> _Exercise brief_:
In the listing below, start your output at the line with "are counted. -/" and end it after the line with "g (g.layerOff l + lo) (hi - lo)", copying every line exactly.

> _Data extract_:
-- ==== Sys2Proof/Machine/Image.lean ====
section
/-! DEFINITION. Gallery images and their layers (R301 to R304), and the copy of a swap (R316). -/

namespace Sys2Proof.Machine

/-! ### Images (R301 to R304) -/

def extentBytes : Nat := 67108864

/-- Fields of a layer table entry (Table 14.1). -/
def GSlot.layerOff (g : GSlot) (l : Nat) : Nat := leNat (memRead g.body (64 * l) 8)
def GSlot.layerLen (g : GSlot) (l : Nat) : Nat := leNat (memRead g.body (64 * l + 8) 8)
def GSlot.layerDig (g : GSlot) (l : Nat) : BitVec 384 := BitVec.ofNat 384 (leNat (memRead g.body (64 * l + 16) 48))

/-- Layer count of a header. -/
def GSlot.layers (g : GSlot) : Nat := natAt g.header 6 2
def GSlot.model (g : GSlot) : Nat := natAt g.header 16 16

/-- The header digest, over bytes [507:0] (R303). -/
def headerDigest (h : List Byte) : BitVec 384 := Config.sha384 (h.take 508)

/-- The digest of a layer as read: SHA-384 over the digests of its 4 KiB units (R302). -/
def State.layerDigest (s : State) (g : GSlot) (l : Nat) : BitVec 384 :=
  let n := g.layerLen l
  let unit (u : Nat) : List Byte :=
    let m := min 4096 (n - 4096 * u)
    s.bodyRead g (g.layerOff l + 4096 * u) m ++ zeros (4096 - m)
  Config.sha384 ((List.range (ceilDiv n 4096)).flatMap fun u => leBytes 48 (Config.sha384 (unit u)).toNat)

/-- A layer reads without an uncorrectable unit and its digest matches the layer table. -/
def State.layerOk (s : State) (g : GSlot) (l : Nat) : Bool :=
  (g.readUnits (g.layerOff l) (g.layerLen l)).2.isEmpty && s.layerDigest g l == g.layerDig l

/-- The key an image needs is held (R304). -/
def State.imageHeld (s : State) (g : GSlot) : Bool := natAt g.header 32 4 == 0 || (s.imageKey g).isSome

/-- The table digest matches the header. -/
def GSlot.tableOk (g : GSlot) : Bool :=
  Config.sha384 (memRead g.body 0 g.tableEnd) == BitVec.ofNat 384 (natAt g.header 48 48)

/-- The first layer that fails, the number of layers for the table itself, or none (R307). -/
def State.imageBad (s : State) (g : GSlot) : Option Nat :=
  match (List.range g.layers).find? (fun l => !s.layerOk g l) with
  | some l => some l
  | none => if g.tableOk then none else some g.layers

/-! ### Copying layers over resident weights (R316) -/

/-- Write every byte of [lo, hi) of a layer that a kind 3 entry of the reference takes, over the old weights; the units read
are counted. -/
def State.copyRange (s : State) (t : Task) (gref : Nat) (g : GSlot) (l lo hi : Nat) : State :=
  ((t.allocs.filter fun a => a.kind == 3 && a.gref == gref && a.layer == l).foldl (fun s a =>
    let x := max lo a.source
    let y := min hi (a.source + a.length)
    if y ≤ x then s
    else s.updCore a.core fun k => k.store false (a.start + (x - a.source)) (s.bodyRead g (g.layerOff l + x) (y - x))) s).galCount
      g (g.layerOff l + lo) (hi - lo)

def State.copyLayer (s : State) (t : Task) (gref : Nat) (g : GSlot) (l : Nat) : State := s.copyRange t gref g l 0 (g.layerLen l)

/-- Copy layers in ascending order until one fails; every layer read has overwritten its bytes. -/
def State.copyLayers (t : Task) (gref i : Nat) : List Nat → State → State × LayerResult
  | [], s => (s, .ok)
  | l :: ls, s =>
    let g := s.slot i
    let s1 := s.copyLayer t gref g l
    if s.layerOk g l then State.copyLayers t gref i ls s1 else (s1, .badLayer l)

/-- The layers a reference names. -/
def Task.refLayers (t : Task) (gref : Nat) : List Nat :=
  match t.grefs[gref]? with
  | some r => (List.range r.layers).map (r.first + ·)
  | none => []

/-- Copy what lies in [a, b) of the layers laid one after the other, up to and with the first that fails its digest or has an
uncorrectable unit. -/
def State.copySpan (t : Task) (gref i : Nat) (a b : Nat) : List Nat → State → State × LayerResult
  | [], s => (s, .ok)
  | l :: ls, s =>
    let g := s.slot i
    let n := g.layerLen l
    let s1 := if min n b ≤ a then s else s.copyRange t gref g l a (min n b)
    if b < n then (s1, .ok)
    else if s.layerOk g l then State.copySpan t gref i (a - n) (b - n) ls s1 else (s1, .badLayer l)

/-- A reset, an abort or a halt has stopped the task's cores: its copy stops (R318). -/
def State.copyStopped (s : State) (t : Task) : Bool := t.cores.any fun c => (s.core c).st == .halted

/-- The span that whole 4 KiB units of a read of `n` bytes have reached: layers in full, the current one in whole units. -/
def wholeUnits : List Nat → Nat → Nat
  | [], _ => 0
  | l :: ls, n => if l ≤ n then l + wholeUnits ls (n - l) else n / 4096 * 4096

/-- One tread of a swap's copy: SC4 reads at 4,000 GB/s less what every other loaded task holds (R316). -/
def State.swapTread (s : State) (t : Task) : State :=
  match t.swap with
  | none => s
  | some w =>
    if !t.live || !w.applying || w.copied || s.copyStopped t then s
    else
      let others := ((s.tasks.filter fun y => y.live && y.loadId != t.loadId).map (·.grant)).sum
      let ls := t.refLayers w.gref
      let lens := ls.map (s.slot w.slot).layerLen
      let n := w.read + (4000 - others) * 1000
      let (s1, _) := State.copySpan t w.gref w.slot (wholeUnits lens w.read) (wholeUnits lens n) ls s
      s1.updTask t.loadId fun t => { t with swap := some { w with read := n } }

/-- The layer a copy has reached. -/
def layerAt (g : GSlot) : List Nat → Nat → Nat
  | [], _ => 0
  | [l], _ => l
  | l :: ls, n => if g.layerLen l ≤ n then layerAt g ls (n - g.layerLen l) else l

end Sys2Proof.Machine
end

> _Solution to the exercise_:
are counted. -/
def State.copyRange (s : State) (t : Task) (gref : Nat) (g : GSlot) (l lo hi : Nat) : State :=
  ((t.allocs.filter fun a => a.kind == 3 && a.gref == gref && a.layer == l).foldl (fun s a =>
    let x := max lo a.source
    let y := min hi (a.source + a.length)
    if y ≤ x then s
    else s.updCore a.core fun k => k.store false (a.start + (x - a.source)) (s.bodyRead g (g.layerOff l + x) (y - x))) s).galCount
      g (g.layerOff l + lo) (hi - lo)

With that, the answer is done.